Giving false or misleading information in connection with a report or occupier’s notice that relates to a search warrant is an offence under section 63(1A) of the Law Enforcement (Powers and Responsibilities) Act 2002 which carries a maximum penalty of 2 years in prison.

To establish the offence, the prosecution must prove beyond reasonable doubt that:

  1. You gave information to an eligible issuing officer,
  2. Your information was in or in connection with a report or occupier’s notice relating to a search warrant,
  3. Your information was false or misleading in a material particular, and
  4. You knew the information was false or misleading in the material particular.

An ‘eligible issuing officer’ is:

  1. An eligible judge for a covert or criminal organisation search warrant, or
  2. An authorised officer for any other search warrant.

An ‘eligible judge’ is a Justice of the Supreme Court of New South Wales or another judge nominated by the Attorney General.

An ‘authorised officer’ is a registrar of the Local Court, magistrate of the Local or Children’s Court or employee of the Attorney General’s Department authorised by the Attorney General to act in that capacity.

Sections 74 and 75 of the Act set out the requirements that relate to reports to eligible issuing officers regarding the execution of search warrants.

Section 74 requires a person to whom a search warrant other than a covert search warrant is granted to furnish a written report to the granting eligible officer within 10 days after the execution or expiry of the warrant, whichever occurs first:

  1. Stating whether or not the warrant was executed, 
  2. If it was executed, briefly setting out the result of the execution, including a brief description of anything seized,
  3. If it was not executed, briefly setting out the reasons why,
  4. Stating whether or not an occupier’s notice was served, giving a brief description of any digital evidence access order executed, and containing a copy of any telephone warrant obtained, 
  5. Containing the occupier’s notice if the document was not provided to the occupier, and
  6. Containing any other particulars that may be prescribed by the regulations.

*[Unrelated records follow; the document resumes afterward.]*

/-- Fetch, check and decode the word that a group issues (R82, R83, R157). -/
def prepWord (s : State) (key : Nat) (start pc : Word) : Prep :=
  match mget s.crews key with
  | none => .isOver s
  | some c0 =>
    let c := wakeGroup s c0 start
    let c := if c.hint.start = some start then c else { c with hint := Hints.none }
    let s := putCrew s key c
    let grp := groupAt c start
    let bad (s : State) (cls : Nat) (addr : Word) : Prep :=
      .isOver (takeTrap s key (mkTrap cls start (pc + 4) addr grp grp))
    if grp = 0 then .isOver s
    else
      match fetchAt s (whoLane s c grp c.priv) pc with
      | .prot s => bad s clsProt pc
      | .page s w ty lv => .isOver (fetchPage s key w c start pc ty lv)
      | .word s w =>
        let s := clearClock s c
        if poolBad (launchOf s c) pc w then bad s clsPool 0
        else match decode w with
          | .ok i => .run i (routed s c w) { s with iss := { crew := key, pc := pc, start := start } }
          | .error _ =>
            if badHintsOk w c.hint then bad s clsEncoding 0 else bad s clsHint pc

/-- A crew issues what stands next for it. -/
def prepCrew (s : State) (key : Nat) (n : Next) : Prep :=
  match n with
  | .idle => .isOver s
  | .trapOp o point => .isOver (takeOpTrap s key o point)
  | .trapSym y point => .isOver (takeSymTrap s key y point)
  | .word start pc => prepWord s key start pc

/-! ## The choice among crews (R321) -/

/-- A crew that can issue, in the order of choice: cycle, scheduler, 255 − PRIO, last issue, slot. -/
structure Cand where
  key : Nat
  order : List Nat

/-- Lexicographic order. -/
def lexLt : List Nat → List Nat → Bool
  | a :: s, b :: t => decide (a < b) || (decide (a = b) && lexLt s t)
  | _, _ => false

/-- The issue scheduler of a crew (R321). -/
def schedOf (c : Crew) : Nat := c.core * 4 + c.slot % 4

/-- The place of a crew among those that can issue; none while it cannot, or while its slot runs the
resident routine. -/
def candOf (s : State) (key : Nat) (c : Crew) : Option Cand :=
  if c.priv then none
  else match eligibleAt s c with
    | none => none
    | some at_ =>
      let sch := schedOf c
      let prio := match launchOf s c with
        | none => 0
        | some l => l.prio
      some { key := key, order := [max at_ (mgetD s.sched sch 0), sch, 255 - prio, c.stamp, c.slot] }

/-- The crew that issues next among those that satisfy a predicate, with its cycle. -/
def bestAmong (s : State) (p? : Crew → Bool) : Option (Nat × Nat) :=
  (s.crews.foldl (fun (best : Option Cand) p =>
    match (if p? p.2 then candOf s p.1 p.2 else none) with
    | none => best
    | some x =>
      match best with
      | none => some x
      | some b => if lexLt x.order b.order then some x else some b) none).map fun x =>
    (x.key, x.order.headD 0)

/-- The crew that issues next, with its cycle. -/
def bestCrew (s : State) : Option (Nat × Nat) := bestAmong s fun _ => true
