-- ==== Sys2Proof/Machine/Dispatch.lean ====
section
/-! DEFINITION. One arm for each constructor of Instr: the meaning of the instruction or event. -/

namespace Sys2Proof.Machine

Section 75 requires a person to whom a covert search warrant is granted to furnish a written report to the granting eligible officer within 10 days after the execution or expiry of the warrant, whichever occurs first:

  1. Stating the address or other description of the subject premises,
  2. Stating whether or not the warrant was executed, and
  3. If it was executed:
  1. Stating the date on which this occurred,
  2. Stating the name or code-name of the person in charge when it was executed,
  3. Stating the name or code-name of any person who executed it as well as the nature of the person’s involvement,
  4. Stating the powers that were exercised, and
  5. Briefly setting out the result of the operation, including a brief description of anything seized, substituted or examined, and any data accessed.

The offence of giving false or misleading information in connection with a report or occupier’s notice applies whether or not the information was verified on oath or affirmation, and extends to applications in person as well as over the phone or by way of other electronic link.

General legal defences to the offence include duress, necessity and self-defence.

If you are able to raise evidence of a general legal defence, the onus then shifts to the prosecution to prove beyond a reasonable doubt that the defence does not apply to the circumstances of the case.

You are entitled to an acquittal if the prosecution is unable to do this.